(Stored data)
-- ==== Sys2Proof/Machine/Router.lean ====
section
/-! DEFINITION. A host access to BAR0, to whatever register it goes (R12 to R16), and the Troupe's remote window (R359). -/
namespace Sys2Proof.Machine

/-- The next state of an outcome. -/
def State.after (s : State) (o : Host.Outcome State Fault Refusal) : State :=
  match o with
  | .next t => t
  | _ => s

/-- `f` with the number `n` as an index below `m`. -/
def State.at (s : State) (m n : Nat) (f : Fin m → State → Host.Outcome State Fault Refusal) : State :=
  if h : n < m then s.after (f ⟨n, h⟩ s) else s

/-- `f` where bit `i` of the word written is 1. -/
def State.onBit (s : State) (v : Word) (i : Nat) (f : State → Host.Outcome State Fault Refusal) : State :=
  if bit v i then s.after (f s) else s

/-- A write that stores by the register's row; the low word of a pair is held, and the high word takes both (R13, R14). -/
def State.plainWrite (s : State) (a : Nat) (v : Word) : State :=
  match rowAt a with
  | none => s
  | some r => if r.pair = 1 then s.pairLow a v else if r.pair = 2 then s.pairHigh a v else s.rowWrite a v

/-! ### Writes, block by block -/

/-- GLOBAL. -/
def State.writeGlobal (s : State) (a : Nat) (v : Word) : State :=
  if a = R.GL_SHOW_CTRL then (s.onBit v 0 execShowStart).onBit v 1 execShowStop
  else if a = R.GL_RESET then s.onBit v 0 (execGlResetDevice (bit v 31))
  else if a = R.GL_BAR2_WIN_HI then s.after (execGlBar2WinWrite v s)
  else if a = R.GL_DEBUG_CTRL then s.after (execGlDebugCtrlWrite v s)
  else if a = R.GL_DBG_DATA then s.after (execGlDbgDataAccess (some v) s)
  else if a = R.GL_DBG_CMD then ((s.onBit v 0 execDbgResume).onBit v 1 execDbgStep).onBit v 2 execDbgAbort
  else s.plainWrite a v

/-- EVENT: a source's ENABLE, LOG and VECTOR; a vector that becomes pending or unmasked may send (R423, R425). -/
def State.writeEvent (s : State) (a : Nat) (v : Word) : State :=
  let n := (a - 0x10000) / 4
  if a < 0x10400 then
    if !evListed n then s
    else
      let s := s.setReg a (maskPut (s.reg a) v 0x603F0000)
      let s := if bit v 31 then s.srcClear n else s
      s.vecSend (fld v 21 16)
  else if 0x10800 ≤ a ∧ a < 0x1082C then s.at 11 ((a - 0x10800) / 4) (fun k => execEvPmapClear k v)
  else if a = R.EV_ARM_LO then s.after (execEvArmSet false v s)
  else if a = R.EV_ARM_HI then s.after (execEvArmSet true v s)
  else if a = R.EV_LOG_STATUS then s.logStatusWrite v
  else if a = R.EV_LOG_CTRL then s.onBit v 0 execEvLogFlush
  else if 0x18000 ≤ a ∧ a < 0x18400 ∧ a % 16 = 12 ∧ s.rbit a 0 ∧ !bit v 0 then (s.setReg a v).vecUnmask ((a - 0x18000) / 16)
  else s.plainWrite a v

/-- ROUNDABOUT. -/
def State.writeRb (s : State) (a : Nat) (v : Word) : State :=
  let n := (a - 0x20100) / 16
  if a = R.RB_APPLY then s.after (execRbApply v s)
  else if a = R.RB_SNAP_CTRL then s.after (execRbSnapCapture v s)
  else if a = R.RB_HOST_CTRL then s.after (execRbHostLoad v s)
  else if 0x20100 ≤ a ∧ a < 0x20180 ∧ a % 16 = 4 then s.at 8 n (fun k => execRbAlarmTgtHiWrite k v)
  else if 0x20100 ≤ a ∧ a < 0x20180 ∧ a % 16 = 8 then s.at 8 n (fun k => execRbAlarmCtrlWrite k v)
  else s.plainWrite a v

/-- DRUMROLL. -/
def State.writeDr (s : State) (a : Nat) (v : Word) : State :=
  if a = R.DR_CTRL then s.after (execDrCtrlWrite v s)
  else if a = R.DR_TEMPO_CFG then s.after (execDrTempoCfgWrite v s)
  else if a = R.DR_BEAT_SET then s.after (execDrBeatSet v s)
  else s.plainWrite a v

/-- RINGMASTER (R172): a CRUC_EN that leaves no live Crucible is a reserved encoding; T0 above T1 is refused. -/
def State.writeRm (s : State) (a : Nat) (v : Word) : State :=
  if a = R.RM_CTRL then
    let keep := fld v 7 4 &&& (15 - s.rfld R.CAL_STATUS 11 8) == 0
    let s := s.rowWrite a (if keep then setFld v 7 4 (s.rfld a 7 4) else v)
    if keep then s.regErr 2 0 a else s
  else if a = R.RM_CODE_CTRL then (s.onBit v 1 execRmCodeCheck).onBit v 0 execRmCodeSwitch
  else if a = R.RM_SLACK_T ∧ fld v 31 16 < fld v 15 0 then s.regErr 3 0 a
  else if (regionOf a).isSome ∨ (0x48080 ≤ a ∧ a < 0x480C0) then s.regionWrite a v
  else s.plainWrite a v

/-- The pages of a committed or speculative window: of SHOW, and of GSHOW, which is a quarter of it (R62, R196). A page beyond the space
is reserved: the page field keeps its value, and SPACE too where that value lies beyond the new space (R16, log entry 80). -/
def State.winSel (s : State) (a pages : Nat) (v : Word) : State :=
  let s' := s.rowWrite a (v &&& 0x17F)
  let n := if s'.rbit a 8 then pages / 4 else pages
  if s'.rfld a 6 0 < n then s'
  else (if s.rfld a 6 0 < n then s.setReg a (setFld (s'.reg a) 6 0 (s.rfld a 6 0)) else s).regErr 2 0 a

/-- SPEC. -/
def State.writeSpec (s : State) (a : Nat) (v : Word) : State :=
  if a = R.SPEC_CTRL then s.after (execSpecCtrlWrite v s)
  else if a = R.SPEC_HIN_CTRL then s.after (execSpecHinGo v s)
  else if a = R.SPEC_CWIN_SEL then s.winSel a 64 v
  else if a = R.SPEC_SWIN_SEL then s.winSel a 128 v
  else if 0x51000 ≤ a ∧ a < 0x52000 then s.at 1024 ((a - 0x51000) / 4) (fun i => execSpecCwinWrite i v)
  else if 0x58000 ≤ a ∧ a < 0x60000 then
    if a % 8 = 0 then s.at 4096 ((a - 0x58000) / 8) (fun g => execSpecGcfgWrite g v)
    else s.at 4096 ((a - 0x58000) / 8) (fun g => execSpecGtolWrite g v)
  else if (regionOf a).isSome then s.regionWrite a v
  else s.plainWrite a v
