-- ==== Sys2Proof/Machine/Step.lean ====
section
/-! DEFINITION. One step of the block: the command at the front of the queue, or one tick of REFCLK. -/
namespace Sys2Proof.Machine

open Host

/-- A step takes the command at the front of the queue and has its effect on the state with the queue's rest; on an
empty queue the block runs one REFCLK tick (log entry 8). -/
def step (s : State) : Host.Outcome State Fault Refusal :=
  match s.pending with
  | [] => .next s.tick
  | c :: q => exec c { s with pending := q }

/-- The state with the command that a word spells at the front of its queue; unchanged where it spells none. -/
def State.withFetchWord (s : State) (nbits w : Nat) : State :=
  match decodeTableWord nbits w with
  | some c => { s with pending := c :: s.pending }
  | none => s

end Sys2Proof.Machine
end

...

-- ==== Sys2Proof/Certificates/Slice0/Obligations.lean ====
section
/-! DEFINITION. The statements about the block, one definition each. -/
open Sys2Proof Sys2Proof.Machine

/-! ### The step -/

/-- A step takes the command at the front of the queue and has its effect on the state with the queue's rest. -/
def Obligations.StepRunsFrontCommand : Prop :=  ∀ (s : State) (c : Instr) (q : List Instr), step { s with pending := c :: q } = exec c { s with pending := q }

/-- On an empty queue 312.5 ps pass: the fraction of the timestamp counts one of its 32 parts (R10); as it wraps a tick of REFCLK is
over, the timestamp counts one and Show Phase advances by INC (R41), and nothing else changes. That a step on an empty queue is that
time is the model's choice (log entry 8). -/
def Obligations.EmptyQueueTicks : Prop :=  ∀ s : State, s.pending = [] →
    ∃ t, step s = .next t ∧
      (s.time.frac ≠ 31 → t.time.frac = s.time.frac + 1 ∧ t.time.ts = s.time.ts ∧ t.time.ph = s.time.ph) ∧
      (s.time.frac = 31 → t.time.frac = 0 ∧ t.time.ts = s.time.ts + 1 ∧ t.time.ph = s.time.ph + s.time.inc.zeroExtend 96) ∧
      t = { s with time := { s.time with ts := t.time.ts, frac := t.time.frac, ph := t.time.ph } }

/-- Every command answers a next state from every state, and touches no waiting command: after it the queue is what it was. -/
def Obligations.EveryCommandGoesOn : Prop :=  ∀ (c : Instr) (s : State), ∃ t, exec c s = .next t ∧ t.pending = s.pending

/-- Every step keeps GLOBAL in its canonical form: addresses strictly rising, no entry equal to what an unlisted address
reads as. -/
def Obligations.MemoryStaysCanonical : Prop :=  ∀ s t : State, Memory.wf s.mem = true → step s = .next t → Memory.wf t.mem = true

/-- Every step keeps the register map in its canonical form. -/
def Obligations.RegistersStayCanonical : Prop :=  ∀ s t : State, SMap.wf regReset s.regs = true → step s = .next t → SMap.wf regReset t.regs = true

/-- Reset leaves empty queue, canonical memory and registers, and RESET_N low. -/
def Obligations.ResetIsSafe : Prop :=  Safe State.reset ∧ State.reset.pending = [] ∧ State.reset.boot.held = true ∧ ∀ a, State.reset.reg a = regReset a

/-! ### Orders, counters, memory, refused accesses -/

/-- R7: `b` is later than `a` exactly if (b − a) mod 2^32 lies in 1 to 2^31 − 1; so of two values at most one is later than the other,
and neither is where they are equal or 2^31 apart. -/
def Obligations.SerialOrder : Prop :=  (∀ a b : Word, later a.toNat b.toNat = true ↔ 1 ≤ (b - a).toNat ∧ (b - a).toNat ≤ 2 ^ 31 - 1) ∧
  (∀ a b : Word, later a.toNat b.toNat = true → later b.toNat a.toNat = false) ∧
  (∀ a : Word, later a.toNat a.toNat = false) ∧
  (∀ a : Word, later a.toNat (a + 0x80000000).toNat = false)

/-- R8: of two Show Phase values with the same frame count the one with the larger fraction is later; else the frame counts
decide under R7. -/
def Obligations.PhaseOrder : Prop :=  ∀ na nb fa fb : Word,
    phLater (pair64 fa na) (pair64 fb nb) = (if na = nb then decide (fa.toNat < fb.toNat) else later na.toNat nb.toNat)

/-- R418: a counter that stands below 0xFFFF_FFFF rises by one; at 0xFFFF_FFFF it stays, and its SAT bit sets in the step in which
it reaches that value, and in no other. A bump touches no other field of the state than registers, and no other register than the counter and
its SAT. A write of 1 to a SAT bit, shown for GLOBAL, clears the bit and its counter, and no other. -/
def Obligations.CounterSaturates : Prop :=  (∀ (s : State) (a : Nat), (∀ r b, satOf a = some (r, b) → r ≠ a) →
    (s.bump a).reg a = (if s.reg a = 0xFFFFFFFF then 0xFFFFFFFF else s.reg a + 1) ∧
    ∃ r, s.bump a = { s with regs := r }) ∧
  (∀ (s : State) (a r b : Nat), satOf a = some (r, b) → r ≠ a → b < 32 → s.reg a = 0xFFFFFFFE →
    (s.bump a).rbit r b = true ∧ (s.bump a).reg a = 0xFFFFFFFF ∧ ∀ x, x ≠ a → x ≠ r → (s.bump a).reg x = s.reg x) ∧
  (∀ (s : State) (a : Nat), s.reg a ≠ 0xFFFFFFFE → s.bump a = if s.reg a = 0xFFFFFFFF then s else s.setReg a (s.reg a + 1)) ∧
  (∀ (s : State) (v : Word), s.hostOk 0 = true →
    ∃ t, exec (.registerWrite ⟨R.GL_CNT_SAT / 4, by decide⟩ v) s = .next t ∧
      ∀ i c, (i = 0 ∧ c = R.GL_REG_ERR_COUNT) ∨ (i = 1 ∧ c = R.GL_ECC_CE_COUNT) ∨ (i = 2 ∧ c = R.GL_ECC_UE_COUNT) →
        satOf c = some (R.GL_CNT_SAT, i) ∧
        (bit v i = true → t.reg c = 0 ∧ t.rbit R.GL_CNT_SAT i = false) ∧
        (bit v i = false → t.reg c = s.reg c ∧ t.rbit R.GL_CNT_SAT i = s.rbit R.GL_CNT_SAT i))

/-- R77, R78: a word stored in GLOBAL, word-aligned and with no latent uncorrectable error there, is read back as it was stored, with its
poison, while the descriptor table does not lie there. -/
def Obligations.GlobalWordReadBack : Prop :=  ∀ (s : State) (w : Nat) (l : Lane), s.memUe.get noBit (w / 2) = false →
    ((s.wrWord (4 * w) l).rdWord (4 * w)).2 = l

### The problem:
Look above for the line with "(R423, R425). -/" and the line with "let s := s.setReg". Write out those two lines and all the lines between them, exactly, and no others.

### Response:
/-- EVENT: a source's ENABLE, LOG and VECTOR; a vector that becomes pending or unmasked may send (R423, R425). -/
def State.writeEvent (s : State) (a : Nat) (v : Word) : State :=
  let n := (a - 0x10000) / 4
  if a < 0x10400 then
    if !evListed n then s
    else
      let s := s.setReg a (maskPut (s.reg a) v 0x603F0000)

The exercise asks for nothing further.